-- ==== Sys2Proof/Config.lean ====
section
/-!
DEFINITION. What an implementation fixes and what the manual leaves open: constants without a body, so
that nothing can rest on a value of them. Each is named in a row of the assumption log.
-/
namespace Sys2Proof.Config

/-- A byte whose value the manual leaves undefined, by the number of the draw (R165, R316). (log 16) -/
opaque freeByte : Nat → BitVec 8

/-- Which of the FP32 values within the stated error EXP, LOG, RCP and RSQRT return (R168). (log 17) -/
opaque expPick : Nat → Nat
opaque logPick : Nat → Nat
opaque rcpPick : Nat → Nat
opaque rsqrtPick : Nat → Nat

/-- Group id of an IADD result image, from the ids of its operands (R148 does not state it). (log 20) -/
opaque imageGid : Nat → Nat → Nat

/-- The 64-bit seed the device draws afresh at each plan load, by the number of the load (R187). (log 35) -/
opaque deviceSeed : Nat → BitVec 64

/-- TSP byte address of the channel-scale entry of channel 0 of a PRUNE SELECT or KEEP: R226 and R38 use the
entries, and R293 gives the instruction no field that names them. (log 38) -/
opaque pruneCsBase : PruneOp → Nat

/-- The eight check bits of a SEC-DED (72,64) codeword of 64 bits: the manual names the code and no matrix (R72). (log 5) -/
opaque guardBits : (codeword : Nat) → BitVec 8

/-- Which of the 16 lines of a full cache set pseudo-LRU evicts, by the number of the draw (R254). (log 50) -/
opaque victim : Nat → Nat

/-- Values the device draws from its random bit generator, by the number of the draw (R497, R513). (log 128) -/
opaque randomBits : Nat → BitVec 64

/-- Fused identity of the part: serial number, die revision, and the MAC address of each port (R411, R549). (log 128) -/
opaque serial : BitVec 64
opaque revision : BitVec 4
opaque mac : Nat → BitVec 48

/-- The unique device secret, 48 fused bytes (R497). (log 128) -/
opaque uds : List (BitVec 8)

/-- The private half of the device identity key, in fuses (R495). (log 128) -/
opaque dik : Nat

/-- The certificates of R496, DER by the rules of X.509: the root and the product CA; the device's, for the public half of the
DIK and the serial; and the alias certificate, its signed part from the alias public key, the Skovund measurement, the svn and
the lifecycle, and the whole from that part and its signature. (log 128) -/
opaque caCerts : List (BitVec 8)
opaque deviceCert : (key : Nat × Nat) → (serial : BitVec 64) → List (BitVec 8)
opaque aliasBody : (key : Nat × Nat) → (measurement : List (BitVec 8)) → (svn lifecycle : Nat) → List (BitVec 8)
opaque aliasDer : (body signature : List (BitVec 8)) → List (BitVec 8)

/-- What the two slots of the firmware flash hold at the first READY (R498, R502). (log 168) -/
opaque flashImage : (slot : Nat) → List (BitVec 8)

/-- Does a reset or a loss of power, within the 5 ms that a fuse write may take, come before its journal entry, by the number
of the draw (R506, R534)? (log 130) -/
opaque entryCut : Nat → Bool

/-- Digest of the firmware key in the boot ROM (R498). (log 128) -/
opaque fwKeyDigest : List (BitVec 8)

/-- Fused power model (R347, R363): the weight in the activity of one cycle or issue of a kind on a die, in units of A_max
of a 100 ns slice over 8,000,000; the dynamic power of a die at a point for an activity; its static power at
junction temperatures in 0.125 °C; and the power of the I/O die, LPDDR5X and the ports for the units of 128 bytes that a
Beat moves through memory and through the ports, and their static power with regulation. All powers are in mW. (log 80) -/
opaque weight : (die : Nat) → (kind : ActKind) → Nat
opaque dynPower : (die point activity : Nat) → Nat
opaque staticPower : (die point : Nat) → (temps : List Int) → Nat
opaque ioPower : (memUnits portUnits : Nat) → Nat
opaque ioStatic : Nat

/-- Tile that a fault of the Beat controller names (R476 has every such fault name a tile, and R326 and R329 do
not say which), by the number of the draw. (log 57) -/
opaque namedTile : Nat → Nat

/-- Fused setpoints of the two rails of a die at a point, in mV (R354, R378). (log 95) -/
opaque fusedVlogic : (die point : Nat) → Nat
opaque fusedVcim : (die point : Nat) → Nat

/-- What a path monitor of a die needs at a point to hold its target slack at the fused setpoint, in 5 mV steps, by
the number of the measurement (R379); above 10 it is beyond the margin's range. (log 95) -/
opaque pathNeed : (die monitor point n : Nat) → Nat

/-- Bytes of a priority's receive buffer past which a port sends PFC, and the quanta that it asks for (R416). (log 166) -/
opaque pfcThreshold : Nat
opaque pfcQuanta : Nat

/-- Low 12 bits of the JTAG IDCODE, which R525 does not give. (log 129) -/
opaque jtagMaker : BitVec 12

/-- Bit 0 of IDENTIFY byte 21, which R460 gives both to OWNER_ENFORCE and to slot 0 ENROLLED. (log 108) -/
opaque identifyBit : (enforce enrolled : Bool) → Bool

/-- Checkerboard and self-test outcomes come with the commands; the UUID of the endpoint (R465). (log 119) -/
opaque uuid : List (BitVec 8)

/-- Bodies of PLDM and MCTP answers that the manual leaves to the DMTF specifications, by command (R466). (log 119) -/
opaque pldmBody : (typ cmd arg : Nat) → List (BitVec 8)

/-- Kinds of platform descriptor records (R467). -/
inductive PdrKind where
  | numericSensor | stateSensor | numericEffecter
deriving DecidableEq, Repr

/-- What a platform descriptor record says (R467): its kind, the number of its sensor or effecter, its unit, the readings in one
unit, its range where the record has one, and how many state sets it holds. -/
structure Pdr where
  kind : PdrKind
  id : Nat
  unit : String := ""
  perUnit : Nat := 1
  range : Option (Nat × Nat) := none
  sets : Nat := 0
deriving DecidableEq, Repr

/-- A record as DSP0248 writes it, by its handle. (log 119) -/
opaque pdrBytes : (handle : Nat) → Pdr → List (BitVec 8)

end Sys2Proof.Config
end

* * * * *

:: Requirement ::
Reproduce each line of the data containing the word "What".

:: Your response ::
DEFINITION. What an implementation fixes and what the manual leaves open: constants without a body, so
/-- What the two slots of the firmware flash hold at the first READY (R498, R502). (log 168) -/
/-- What a path monitor of a die needs at a point to hold its target slack at the fused setpoint, in 5 mV steps, by
/-- What a platform descriptor record says (R467): its kind, the number of its sensor or effecter, its unit, the readings in one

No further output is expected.